UPDATE: Thank you for the quick responses. Below are some clarifications.

The testing that I've done to find the speed of tshark were not in the full setup. I am writing the pcap to tshark with dd and letting tshark write it's output to /dev/null so there are no external limiting factors. The note above about tshark going at 25 MB/s is from the isolated tests, not the full setup. I just added those details in case there is some slowdown when capturing on the stdin interface or writing to stdout.
The pcap tool is tcpdump with pfring.
I have looked at top and vmstat while it runs. It uses up to 1 GB of ram and 100% cpu. tshark is single threaded so it's only taking up 1 of the 4 cores.
I do run tshark with -n, I just omitted it above. I am re-adding it now.

Update 2: I added my own benchmarks in an answer.

Update 3: I have used the tshark that gets installed with apt-get and I have built the latest myself. apt-get gives you 1.8.2 and the one I built is 1.8.4. The results from both are similar. I am running it in Ubuntu 12.10 VM running in VMWare fusion on OS X Mountain Lion. It's a macbook air with i7 processor, 8 GB of ram. The VM has 3GB of ram and 4 vCPUs.
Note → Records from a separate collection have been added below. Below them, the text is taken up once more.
-- ==== Sys2Proof/Config.lean ====
section
/-! DEFINITION. What the spec leaves to a platform. The block itself takes no open parameter (00_scope.md R8: "every open point is
decided"), and no command has an undefined result, so there is no free value here. -/

namespace Sys2Proof

/-- The base address of the block on a platform's bus: the one named parameter of 93_implementation_defined.md (I15), fixed by the
platform and read by no rule (20_memory.md R49). It has no body, so nothing can be proved about it. DEDUCED, log entry 7, safe. -/
opaque Config.baseAddress : Nat

end Sys2Proof
end

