-- ==== Sys2Proof/Laws/State.lean ====
section
/-! SUPPORT. The updates of the state, field by field: what each shared update sets and what it leaves alone. -/

namespace Sys2Proof.Machine

@[simp] theorem setArgsFields_cmd (a : BitVec 40) (s : State) : (setArgsFields a s).cmd = s.cmd := rfl
@[simp] theorem setArgsFields_status (a : BitVec 40) (s : State) : (setArgsFields a s).status = s.status := rfl
@[simp] theorem setArgsFields_buf (a : BitVec 40) (s : State) : (setArgsFields a s).buf = s.buf := rfl
@[simp] theorem setArgsFields_din (a : BitVec 40) (s : State) : (setArgsFields a s).din = s.din := rfl
@[simp] theorem setArgsFields_dout (a : BitVec 40) (s : State) : (setArgsFields a s).dout = s.dout := rfl
@[simp] theorem setArgsFields_pfx (a : BitVec 40) (s : State) : (setArgsFields a s).pfx = s.pfx := rfl
@[simp] theorem setArgsFields_plen (a : BitVec 40) (s : State) : (setArgsFields a s).plen = s.plen := rfl
@[simp] theorem setArgsFields_ipv4 (a : BitVec 40) (s : State) : (setArgsFields a s).ipv4 = s.ipv4 := rfl
@[simp] theorem setArgsFields_port (a : BitVec 40) (s : State) : (setArgsFields a s).port = s.port := rfl
@[simp] theorem setArgsFields_args (a : BitVec 40) (s : State) : (setArgsFields a s).args = s.args := rfl
@[simp] theorem setArgsFields_qfi (a : BitVec 40) (s : State) : (setArgsFields a s).qfi = (argsDe a).1 := rfl
@[simp] theorem setArgsFields_rf (a : BitVec 40) (s : State) : (setArgsFields a s).rf = (argsDe a).2.1 := rfl
@[simp] theorem setArgsFields_uf (a : BitVec 40) (s : State) : (setArgsFields a s).uf = (argsDe a).2.2.1 := rfl
@[simp] theorem setArgsFields_pduid (a : BitVec 40) (s : State) : (setArgsFields a s).pduid = (argsDe a).2.2.2 := rfl
@[simp] theorem setArgsFields_input (a : BitVec 40) (s : State) : (setArgsFields a s).input = s.input := rfl
@[simp] theorem setArgsFields_readLog (a : BitVec 40) (s : State) : (setArgsFields a s).readLog = s.readLog := rfl

@[simp] theorem resetBlock_cmd (s : State) : (resetBlock s).cmd = 0 := rfl
@[simp] theorem resetBlock_status (s : State) : (resetBlock s).status = 0 := rfl
@[simp] theorem resetBlock_buf (s : State) : (resetBlock s).buf = 0 := rfl
@[simp] theorem resetBlock_din (s : State) : (resetBlock s).din = 0 := rfl
@[simp] theorem resetBlock_dout (s : State) : (resetBlock s).dout = 0 := rfl
@[simp] theorem resetBlock_pfx (s : State) : (resetBlock s).pfx = 0 := rfl
@[simp] theorem resetBlock_plen (s : State) : (resetBlock s).plen = 0 := rfl
@[simp] theorem resetBlock_ipv4 (s : State) : (resetBlock s).ipv4 = 0 := rfl
@[simp] theorem resetBlock_port (s : State) : (resetBlock s).port = 0 := rfl
@[simp] theorem resetBlock_args (s : State) : (resetBlock s).args = 0 := rfl
@[simp] theorem resetBlock_qfi (s : State) : (resetBlock s).qfi = 0 := rfl
@[simp] theorem resetBlock_rf (s : State) : (resetBlock s).rf = 0 := rfl
@[simp] theorem resetBlock_uf (s : State) : (resetBlock s).uf = 0 := rfl
@[simp] theorem resetBlock_pduid (s : State) : (resetBlock s).pduid = 0 := rfl
@[simp] theorem resetBlock_input (s : State) : (resetBlock s).input = s.input := rfl
@[simp] theorem resetBlock_readLog (s : State) : (resetBlock s).readLog = s.readLog := rfl

@[simp] theorem withFetchWord_cmd (s : State) (nbits w : Nat) : (s.withFetchWord nbits w).cmd = s.cmd := rfl
@[simp] theorem withFetchWord_status (s : State) (nbits w : Nat) : (s.withFetchWord nbits w).status = s.status := rfl
@[simp] theorem withFetchWord_buf (s : State) (nbits w : Nat) : (s.withFetchWord nbits w).buf = s.buf := rfl
@[simp] theorem withFetchWord_din (s : State) (nbits w : Nat) : (s.withFetchWord nbits w).din = s.din := rfl
@[simp] theorem withFetchWord_dout (s : State) (nbits w : Nat) : (s.withFetchWord nbits w).dout = s.dout := rfl
@[simp] theorem withFetchWord_pfx (s : State) (nbits w : Nat) : (s.withFetchWord nbits w).pfx = s.pfx := rfl
@[simp] theorem withFetchWord_plen (s : State) (nbits w : Nat) : (s.withFetchWord nbits w).plen = s.plen := rfl
@[simp] theorem withFetchWord_ipv4 (s : State) (nbits w : Nat) : (s.withFetchWord nbits w).ipv4 = s.ipv4 := rfl
@[simp] theorem withFetchWord_port (s : State) (nbits w : Nat) : (s.withFetchWord nbits w).port = s.port := rfl
@[simp] theorem withFetchWord_args (s : State) (nbits w : Nat) : (s.withFetchWord nbits w).args = s.args := rfl
@[simp] theorem withFetchWord_qfi (s : State) (nbits w : Nat) : (s.withFetchWord nbits w).qfi = s.qfi := rfl
@[simp] theorem withFetchWord_rf (s : State) (nbits w : Nat) : (s.withFetchWord nbits w).rf = s.rf := rfl
@[simp] theorem withFetchWord_uf (s : State) (nbits w : Nat) : (s.withFetchWord nbits w).uf = s.uf := rfl
@[simp] theorem withFetchWord_pduid (s : State) (nbits w : Nat) : (s.withFetchWord nbits w).pduid = s.pduid := rfl
@[simp] theorem withFetchWord_input (s : State) (nbits w : Nat) : (s.withFetchWord nbits w).input = commandWrite nbits w :: s.input := rfl
@[simp] theorem withFetchWord_readLog (s : State) (nbits w : Nat) : (s.withFetchWord nbits w).readLog = s.readLog := rfl

/-- A HostWrite of one register leaves what every other register reads as. -/
theorem readReg_storeReg_of_ne {r r' : Reg} (h : r' ≠ r) (v : Nat) (s : State) :
    readReg r' (storeReg r v s) = readReg r' s := by
  cases r <;> cases r' <;> first | rfl | exact absurd rfl h

/-- A HostWrite of one register leaves the waiting events and the values read. -/
theorem storeReg_host (r : Reg) (v : Nat) (s : State) :
    (storeReg r v s).input = s.input ∧ (storeReg r v s).readLog = s.readLog := by
  cases r <;> exact ⟨rfl, rfl⟩

/-- A register's value has the register's width (20_memory.md R46). -/
theorem readReg_lt (r : Reg) (s : State) : readReg r s < 2 ^ r.width := by
  cases r <;> exact BitVec.isLt _

/-- The register map: a number names the register whose number it is (10_state.md R20). -/
theorem Reg.ofId_id (r : Reg) : Reg.ofId r.id = some r := by
  cases r <;> rfl

/-- The other way round: the number that names a register is its number. -/
theorem Reg.id_of_ofId {id : BitVec 5} {r : Reg} (h : Reg.ofId id = some r) : id = r.id := by
  have all : ∀ id : BitVec 5, (Reg.ofId id).all (fun r => decide (id = r.id)) = true := by decide
  have := all id
  rw [h] at this
  simpa using this

end Sys2Proof.Machine
end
$ ./tshark -v TShark 1.8.4 (SVN Rev Unknown from unknown) Copyright 1998-2012 Gerald Combs <[email protected]wireshark.org> and contributors. This is free software; see the source for copying conditions. There is NO warranty; not even for MERCHANTABILITY or FITNESS FOR A PARTICULAR PURPOSE. Compiled (64-bit) with GLib 2.34.0, with libpcap, with libz 1.2.7, without POSIX capabilities, without SMI, without c-ares, without ADNS, without Lua, without Python, without GnuTLS, without Gcrypt, without Kerberos, without GeoIP. Running on Linux 3.5.0-19-generic, with locale en_US.UTF-8, with libpcap version 1.3.0, with libz 1.2.7. Built using gcc 4.7.2. $ tshark -v TShark 1.8.2 Copyright 1998-2012 Gerald Combs <[email protected]wireshark.org> and contributors. This is free software; see the source for copying conditions. There is NO warranty; not even for MERCHANTABILITY or FITNESS FOR A PARTICULAR PURPOSE. Compiled (64-bit) with GLib 2.34.0, with libpcap, with libz 1.2.7, with POSIX capabilities (Linux), with SMI 0.4.8, with c-ares 1.9.1, with Lua 5.1, without Python, with GnuTLS 2.12.14, with Gcrypt 1.5.0, with MIT Kerberos, with GeoIP. Running on Linux 3.5.0-19-generic, with locale en_US.UTF-8, with libpcap version 1.3.0, with libz 1.2.7. Built using gcc 4.7.2.

$ uname -a Linux ubuntu 3.5.0-19-generic #30-Ubuntu SMP Tue Nov 13 17:48:01 UTC 2012 x86_64 x86_64 x86_64 GNU/Linux

Answer 1

Some questions/suggestions:

What is your pcap-packet-capture-tool?
How do you know that this tool is not the limiting factor? Did you measure it's performance with cpipe?

pcap-packet-capture-tool | cpipe -vt > /dev/null

decoding the whole traffic will take a lot of resources. Did you check the resource usage of tshark while it is running? (top, vmstat, atop, etc.)
How do you know that your program (my_program) is not the limiting factor? What happens if you run this:

pcap-packet-capture-tool | tshark -i - -T fields -e nfs.data > /dev/null

the pipe buffer size is limited. If one process fills it up fast and the other is not reading fast enough, the first process might block.

and I have already disabled host look up

You did not use the option -n with tshark (at least not in your example above). Please try that.

UPDATE

replying to your update in the question.

I did some test with dd and the buffer size and that is a crucial factor.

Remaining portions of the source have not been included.